DISTRIBUTED JOB QUEUE & TASK RUNNER

Individual Project · Jan 2026

back

Node.jsTypeScriptBullMQRedisNext.jsExpress.jsPrometheusGrafanaDockerTurborepo

Building a Production-Style Distributed Job Queue with BullMQ, Redis & Node.js

Published: January 2026

Modern products do not process every task in the request-response path. Expensive operations — emails, image transforms, AI tasks — are queued and executed asynchronously by workers. This project is a full implementation of that architecture.

Why I Built This

Every serious production system eventually outgrows the naive request-response model. When a user uploads an image, you don't resize it inline — you queue it. When an order is placed, you don't send the receipt email synchronously — you queue it. When an AI task is triggered, you definitely don't block the HTTP thread — you queue it.

I wanted to understand this pattern end-to-end: not just use an off-the-shelf queue service, but build the full stack — producer API, Redis-backed queue, typed workers, real-time dashboard, and observability. This project is that implementation.

System Architecture

The system is a Turborepo monorepo with four apps and two shared packages. Each layer has a single, clear responsibility.

High-Level Architecture
═══════════════════════════════════════════════════════

Client (Dashboard / API Consumer)
        │
        │  HTTP + WebSocket
        ▼
Express API  ──── Zod validation, rate-limit, auth
        │
        │  BullMQ enqueue
        ▼
Redis (BullMQ backend)  ──── persistent job storage
        │
        │  BullMQ dequeue
        ▼
Workers (email / image / ai)  ──── bounded concurrency
        │
        │  Prometheus /metrics
        ▼
Prometheus ──────────────────► Grafana dashboards

Monorepo Structure

distributed-job-queue/
├── apps/
│   ├── api/          # Express API · WebSocket · /metrics endpoint
│   ├── workers/      # Email · Image · AI worker processes
│   └── dashboard/    # Next.js monitoring dashboard (BFF pattern)
├── packages/
│   ├── queue-config/ # Shared Redis connection + queue declarations
│   └── metrics/      # Shared Prometheus metric registry
└── infra/
    ├── docker-compose.yml
    ├── prometheus.yml
    └── grafana/      # Provisioned datasource + starter dashboard

The API Service

The API is an Express app that acts as the job producer.

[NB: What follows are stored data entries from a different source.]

/-- A register of 32 bits of a line at offset `x` of its block. -/
def State.readLine (s : State) (l x : Nat) : Nat :=
  let L := s.line l
  match lineCounts.find? fun e => e.1 = x with
  | some (_, c) => L.cnt.look c.ix 0
  | none =>
    match lineCounts.find? fun e => e.1 + 0x40 = x with
    | some (_, c) => L.cntL.look c.ix 0
    | none =>
      if x < 0x800 then L.readLn x else if x < 0xC00 then L.readLs x else if x < 0x1800 then L.readPx x s.sc
      else if x < 0x1C00 then L.readMx x s.sc else if x < 0x2000 then L.readVx x else L.readCc x

/-! ### Base dies -/

/-- The counters of 32 bits of a base die by their offsets; the banks lie at the second offset. -/
def bayCounts : List (Nat × Nat × BayCnt) :=
  [(0x60, 0x80, .flgMrel), (0x64, 0x84, .flgCont), (0x150, 0x190, .bbGlnPass), (0x154, 0x194, .bbGlnCe),
   (0x318, 0x358, .ntGlnPass), (0x31C, 0x35C, .ntGlnCe)]

/-- The flags of a bay (Table 7-12). -/
def State.readFlags (s : State) (b x : Nat) : Nat :=
  let f := s.flags
  let t := match x / 16 with | 0 => f.bf | 1 => f.bfSw | 2 => f.mf | 3 => f.mfSw | _ => []
  word32 (t.look b 0).toNat (x % 16 / 4)

/-- BB_CLR_STATUS (Table 8-9). -/
def BayState.clrStatus (z : BayState) : Nat :=
  z.clrLines.length + at_ z.clrSlices.length 8 + rb z.lineActive 16 + rb z.bbActive 17 + rb z.clear 18

/-- NT registers of a bay (Table 9-8). REFLVL and GSHARE show the loaded image's (R308). -/
def State.readNt (s : State) (b x : Nat) : Nat :=
  let z := s.bay b
  if 0x210 ≤ x && x < 0x290 then
    let k := z.stk.look (4 * b + (x - 0x210) / 0x20) default
    match (x - 0x210) % 0x20 with
    | 0x00 => k.temp % 256 | 0x04 => k.ce | 0x08 => k.ue | 0x14 => k.rfm | 0x18 => min 255 k.repair.length
    | _ => 0
  else match x with
    | 0x200 =>
      let img := if s.time.loaded then s.job.img else none
      z.trained.toNat + at_ z.hot.toNat 4 + (match img with | some i => at_ i.refresh 8 + at_ i.gshare 10 | none => 0)
    | 0x204 => z.ntDone.length + rb z.ntActive 6 + rb z.ntClear 7
    | 0x208 => if b = 0 then s.zone.toNat else 0
    | _ => 0

/-- GR registers of controller pair `u` (Table 9-9). TYPE and CAP of a DIMM that R300 does not list read 0 (DESIGN CHOICE, log entry 106). -/
def State.readGr (s : State) (u x : Nat) : Nat :=
  let p := s.gr.pairs.look u default
  let fitted (n : Nat) : Bool := (s.gr.dimms.look n default).typ ≠ 0
  let kinds := (List.range 8).filter fitted
  let d := s.gr.dimms.look (kinds.headD 0) default
  let held := (s.gr.queue.filter fun m => m.held s.sc).length
  let pend := (s.gr.queue.filter fun m => !m.ended).length
  match x with
  | 0x400 =>
    (if s.gr.statusOff then 0
     else rb (s.mod.chReady.getLsbD (2 * u)) 0 + rb (s.mod.chReady.getLsbD (2 * u + 1)) 1 + rb (fitted (2 * u)) 2 + rb (fitted (2 * u + 1)) 3) +
    rb (s.chunkOn u) 4
  | 0x404 => kinds.length + at_ (if d.typ < 3 then d.typ else 0) 4 + at_ (if d.cap < 5 then d.cap else 0) 6 + rb s.gr.mismatch 9 + rb s.gr.popErr 10
  | 0x408 => p.ce
  | 0x40C => p.ue
  | 0x418 => if u = 0 then held + at_ pend 7 else 0
  | 0x41C => if u = 0 then (match s.gr.err with | some c => c % 8 + rb true 3 | none => 0) else 0
  | 0x448 => if u = 0 then p.cnt.look 1 0 else 0
  | 0x488 => if u = 0 then p.cntL.look 1 0 else 0
  | _ => 0

/-- RCV_SNAP_STATUS (Table 14-13). -/
def RecoverState.snapStatus (r : RecoverState) : Nat :=
  let (ph, ws) := match r.snap with | some j => (j.phase, if j.phase = 0 then 0 else j.wslot) | none => (0, 0)
  let z := r.scan
  ph + at_ ws 2 + at_ z.latest 3 + rb (z.a == 2) 5 + rb (z.b == 2) 6 + rb (z.a == 1) 7 + rb (z.b == 1) 8 + rb r.repl.isSome 9 +
  rb r.replDone 10 + rb (z.b0 == 2) 11 + rb (z.b0 == 1) 12 + rb r.pullAct 13 + rb r.pullDone 14 + rb r.pullFail 15 +
  rb (z.b1 == 2) 16 + rb (z.b1 == 1) 17

/-- RCV registers (Table 14-11), in the base die of bay 0. -/
def State.readRcv (s : State) (x : Nat) : Nat :=
  let r := s.rcv
  if 0xC00 ≤ x then
    match r.intr[(x - 0xC00) / 16]? with
    | some i => match x % 16 / 4 with | 0 => word32 i.dst 0 | 1 => word32 i.dst 1 | 2 => word32 i.len 0 | _ => word32 i.done 0
    | none => 0
  else match x with
    | 0x800 => (r.alert &&& ~~~1).toNat + rb (s.pwr.alert ≠ 0) 0
    | 0x804 => r.disreq.toNat
    | 0x80C => r.disBay.toNat + at_ r.disCh.toNat 8 + at_ s.fab.disabled.toNat 16
    | 0x810 => word32 r.slotA.toNat 0
    | 0x814 => word32 r.slotA.toNat 1
    | 0x818 => word32 r.slotB.toNat 0
    | 0x81C => word32 r.slotB.toNat 1
    | 0x820 => word32 r.bslot0.toNat 0
    | 0x824 => word32 r.bslot0.toNat 1
    | 0x828 => word32 r.cap.toNat 0
    | 0x82C => word32 r.cap.toNat 1
    | 0x830 => r.slotsz
    | 0x834 => r.snapStatus
    | 0x838 => word32 r.prog 0
    | 0x83C => r.scan.seq
    | 0x844 => r.pull.toNat
    | 0x848 => rb r.standby 0 + rb r.standbyOk 1 + at_ r.failovers 8
    | 0x84C => r.intr.length
    | 0x850 => word32 r.bslot1.toNat 0
    | 0x854 => word32 r.bslot1.toNat 1
    | _ => 0

/-- The expert load table (Table 7-13), in the base die of bay 0. -/
def ElbState.read (e : ElbState) (x : Nat) : Nat :=
  let v := e.view.look (x % 0x400 / 4) default
  match x / 0x400 with
  | 4 => (e.loc.look (x % 0x400 / 4) 0).toNat
  | 5 => v.value.toNat
  | 6 => v.coord.toNat + rb v.valid 15
  | _ => 0

/-- A register of 32 bits of the base die of bay `b` at offset `x`. -/
def State.readDie (s : State) (b x : Nat) : Nat :=
  let z := s.bay b
  match bayCounts.find? fun e => e.1 = x with
  | some (_, _, c) => z.cnt.look c.ix 0
  | none =>
    match bayCounts.find? fun e => e.2.1 = x with
    | some (_, _, c) => z.cntL.look c.ix 0
    | none =>
      if x < 0x40 then s.readFlags b x
      else if x = 0x100 then z.clrStatus else if x = 0x104 then z.bbCe else if x = 0x108 then z.bbUe
      else if x = 0x10C then z.bbAddr.toNat
      else if 0x200 ≤ x && x < 0x400 then s.readNt b x
      else if 0x400 ≤ x && x < 0x500 then (match pairOfBay b with | some u => s.readGr u x | none => 0)
      else if b = 0 && 0x800 ≤ x && x < 0x1000 then s.readRcv x
      else if b = 0 && 0x1000 ≤ x && x < 0x1C00 then s.elb.read x
      else 0

/-! ### FAB (Tables 10-10, 10-11) -/

/-- The registers of a port. -/
def State.readPort (s : State) (n x : Nat) : Nat :=
  let P := s.port n
  match x with
  | 0x00 => P.st + at_ P.failcode 4
  | 0x04 => P.lat % 256 + at_ (P.decl % 256) 8
  | 0x08 => match P.peer with | some (c, p) => c.toNat + at_ (p % 16) 15 + rb true 19 | none => 0
  | 0x0C =>
    let lead := ((s.fab.circ.filter fun e => cIn e.2 == n && cEnd e.2).map fun e => cAllow e.2).sum
    lead % 256 + at_ (min 255 P.lead.length) 8 + at_ (min 256 (s.txCells n)) 16
  | 0x10 => P.fecCe
  | 0x14 => P.fecUe
  | 0x18 => P.crc
  | 0x1C => P.replays
  | 0x20 => P.maxrep % 16
  | 0x50 => P.cnt.wait
  | 0x70 => P.cntL.wait
  | _ => 0

/-- The FAB block with its circuit table. -/
def State.readFab (s : State) (x : Nat) : Nat :=
  let f := s.fab
  if 0x1000 ≤ x && x < 0x1C00 then s.readPort ((x - 0x1000) / 0x100) (x % 0x100)
  else if 0x100000 ≤ x && x < 0x120000 then word32 (f.circ.look ((x - 0x100000) / 0x20) (f.circOff.look ((x - 0x100000) / 0x20) 0)).toNat (x % 0x20 / 4)
  else match x with
    | 0x00 => f.ctrl.toNat
    | 0x04 => f.ref % 4 + rb f.aValid 2 + rb f.bValid 3 + rb f.htcValid 4 + rb f.discDone 5 + rb f.discErr 6
    | 0x08 => f.shape.toNat
    | 0x0C => f.split % 16
    | 0x20 => f.disreq.toNat
    | 0x24 => f.disabled.toNat
    | 0x28 => match f.abort with | some c => c.toNat + rb true 15 | none => 0
    | 0x58 => f.cnt.red
    | 0x78 => f.cntL.red
    | _ => 0

/-! ### SEC (Table 15-8) -/

/-- A code with its VALID bit above it. -/
def codeOr (c : Option Nat) (n v : Nat) : Nat := match c with | some k => at_ k n + rb true v | none => 0

def State.readSec (s : State) (x : Nat) : Nat :=
  let z := s.sec
  let bytes (l : List Byte) (o : Nat) : Nat := leNat ((l.drop o).take 4)
  if x < 0x100 then
    match x with
    | 0x00 =>
      rb z.booted 0 + rb z.unlocked 1 + rb z.sigReq 2 + rb (s.mod.straps.sigpol == 1) 3 +
      ((List.range 4).map fun k => rb (z.keys.find k).isSome (4 + k)).sum + rb s.rcv.standby 8
    | 0x04 => z.floor % 128 + at_ z.revoked.toNat 8
    | 0x08 => z.svn
    | 0x0C => z.run % 4 + at_ (z.flashA.state % 4) 2 + at_ (z.flashB.state % 4) 4 + codeOr z.lastCode 6 14
    | 0x10 => z.ownCtr
    | 0x14 => match z.bootRej with | some (c, k) => c % 256 + at_ (k % 4) 8 + rb true 10 | none => 0
    | _ => 0
  else
    let w := x % 0x40 / 4
    if x < 0x180 then word32 (z.vkd.look ((x - 0x100) / 0x40) 0).toNat w
    else if x < 0x200 then 0
    else if x < 0x240 then word32 z.mRom.toNat w
    else if x < 0x280 then word32 z.mMgmt.toNat w
    else if x < 0x2C0 then word32 z.mBay.toNat w
    else if x < 0x300 then word32 z.mStrap.toNat w
    else if 0x400 ≤ x && x < 0x500 then word32 (s.ownerDigest ((x - 0x400) / 0x40)) w
    else if 0x1000 ≤ x && x < 0x17A0 then bytes (padTo 1952 z.idpub) (x - 0x1000)
    else if 0x2000 ≤ x && x < 0x2CF0 then bytes (padTo 3312 (padTo 3309 z.endorse)) (x - 0x2000)
    else 0

/-! ### DBG (Table 11-12) -/

/-- Bytes 4 to 5 of Table 11-8 for a unit. -/
def UnitRef.word (u : UnitRef) : Nat := u.line % 512 + at_ (u.station % 8) 9 + at_ (u.task % 4) 12 + rb u.valid 14

/-- Bytes 0 to 59 of the record at place `i` of the fault buffer (Table 11-8). -/
def FaultRec.body (r : FaultRec) (i : Nat) : List Byte :=
  leBytes 1 r.kind ++ leBytes 1 (rb (i == 0) 0 + rb r.resolve 1) ++ leBytes 2 r.detail ++ leBytes 2 r.unit.word ++ leBytes 2 (r.unit.pc % 4096) ++
  leBytes 8 r.sc ++ leBytes 8 r.cc ++ leBytes 1 (r.expected % 64) ++ leBytes 1 (r.observed % 128) ++ leBytes 2 r.coord.toNat ++
  leBytes 2 r.unit2.word ++ leBytes 2 (r.unit2.pc % 4096) ++ leBytes 8 (r.addr % 2 ^ 42) ++ leBytes 4 r.aux ++ leBytes 4 i ++
  leBytes 8 r.imageId.toNat ++ leBytes 4 0
/-- The 64 bytes of the record, its CRC-32C last. -/
def FaultRec.bytes (r : FaultRec) (i : Nat) : List Byte := r.body i ++ leBytes 4 (crc32c (r.body i)).toNat

def State.readDbg (s : State) (x : Nat) : Nat :=
  let j := s.job
  if 0x10 ≤ x && x < 0x50 then word32 s.imgDigest ((x - 0x10) / 4)
  else if 0x200 ≤ x && x < 0x600 then
    let i := (x - 0x200) / 0x40
    match j.faults[i]? with
    | some r => leNat (((r.bytes i).drop (x % 0x40)).take 4)
    | none => 0
  else match x with
    | 0x00 => s.ldStatus
    | 0x04 => j.ldDetail.toNat
    | 0x08 => j.ldDetail2.toNat
    | 0x50 => match j.img with
      | some i => i.profile + rb i.signed 2 + (match i.hline with | some l => at_ l 3 + rb true 12 | none => 0)
      | none => 0
    | 0x100 => s.fltStatus
    | 0x104 => j.faultLost
    | 0x108 => j.endDisc
    | 0x604 => s.haltStatus
    | _ => 0

/-! ### A read -/

/-- The register of 32 bits at BAR0 offset `o` that is no half of a pair (Table 1-10). -/
def State.readPlain (s : State) (who : Requester) (o : Nat) : Nat :=
  if o < 0x10000 then s.readMod o
  else if o < 0x20000 then s.readHrv (o - 0x10000)
  else if o < 0x30000 then s.readSch (o - 0x20000)
  else if 0x40000 ≤ o && o < 0x80000 then s.readPwr (o - 0x40000)
  else if 0x80000 ≤ o && o < 0xA0000 then s.readHst who ((o - 0x80000) / 0x10000) (o % 0x10000)
  else if 0x400000 ≤ o && o < 0x1400000 then
    let b := (o - 0x400000) / 0x200000
    let y := (o - 0x400000) % 0x200000
    if y < 0x100000 then s.readLine (b * 64 + y / 0x4000) (y % 0x4000) else s.readDie b (y - 0x100000)
  else if 0x1400000 ≤ o && o < 0x1600000 then s.readFab (o - 0x1400000)
  else if 0x1600000 ≤ o && o < 0x1700000 then s.readSec (o - 0x1600000)
  else if 0x1700000 ≤ o then s.readDbg (o - 0x1700000)
  else 0

/-- What the register at BAR0 offset `o` reads as: a half of a pair, or a register of 32 bits. -/
def State.readReg (s : State) (who : Requester) (o : Nat) : W32 :=
  BitVec.ofNat 32 (match s.pair64 o with
    | some v => v
    | none => match if o < 4 then none else s.pair64 (o - 4) with
      | some v => v / 2 ^ 32
      | none => s.readPlain who o)

/-- The registers that the module presents over I3C (R455). -/
def i3cRegs : List Nat := [0x20, 0x10, 0x40004, 0x4001C, 0x40014, dieReg 0 0x800]

/-- A read at a 4-byte-aligned offset: a read of LO keeps HI for this requester's next read of it, which takes what was kept (R70). -/
def State.loRead (s : State) (who : Requester) (o : Nat) : State :=
  if !s.tapOpen who then s
  else if !s.claims who then s.unclaimed who
  else if !onBus who then (if who = .bmc && i3cRegs.contains o then s.send (.regData who (s.readReg who o)) else s)
  else if s.readStopped who o then s.busError who false
  else
    let rest := s.host.hiBuf.filter fun e => !(e.1 == who && e.2.1 == o)
    match s.pair64 o with
    | some v =>
      let keep := rest.filter fun e => !(e.1 == who && e.2.1 == o + 4)
      { (s.send (.regData who (s.readReg who o))) with host.hiBuf := (who, o + 4, BitVec.ofNat 32 (v / 2 ^ 32)) :: keep }
    | none =>
      match s.host.hiBuf.find? fun e => e.1 == who && e.2.1 == o with
      | some e => { (s.send (.regData who e.2.2)) with host.hiBuf := rest }
      | none => s.send (.regData who (s.readReg who o))

/-- What MB_STATUS reads as for an end: state, SRC_ID, ABORTED, EMPTIED, PEER_DEAD (R404). -/
def State.boxStatus (s : State) (b : MailboxId) (me : Bool) : Nat :=
  let m := s.box b
  m.st % 4 + at_ (m.src % 16) 2 + rb m.aborted 6 + rb m.emptied 7 + rb (s.endDead b (!me)) 8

It accepts requests, validates them with Zod, enqueues work into Redis via BullMQ, and exposes status endpoints so clients can poll job state.

Key Endpoints

`POST /jobs/email` — enqueue an email job
`POST /jobs/image` — enqueue an image processing job
`POST /jobs/ai` — enqueue an AI task (supports optional delay)
`GET /jobs/:queue/:id` — job status and result
`GET /jobs/:queue/stats` — queue counters (waiting / active / completed / failed)
`GET /queues` — snapshot of all queues
`GET /health` — health check
`GET /metrics` — Prometheus scrape endpoint
`WS /live` — real-time queue events over WebSocket

Every job submission payload is validated with Zod schemas before enqueueing. This catches bad data at the edge so workers never receive malformed jobs. Optional API key authentication and express-rate-limit protect the endpoints from abuse.

The Queue Layer (Shared Package)

The `packages/queue-config` package is a shared module imported by both the API and workers. This single source of truth ensures both sides use identical queue names, Redis connection options, and default job settings.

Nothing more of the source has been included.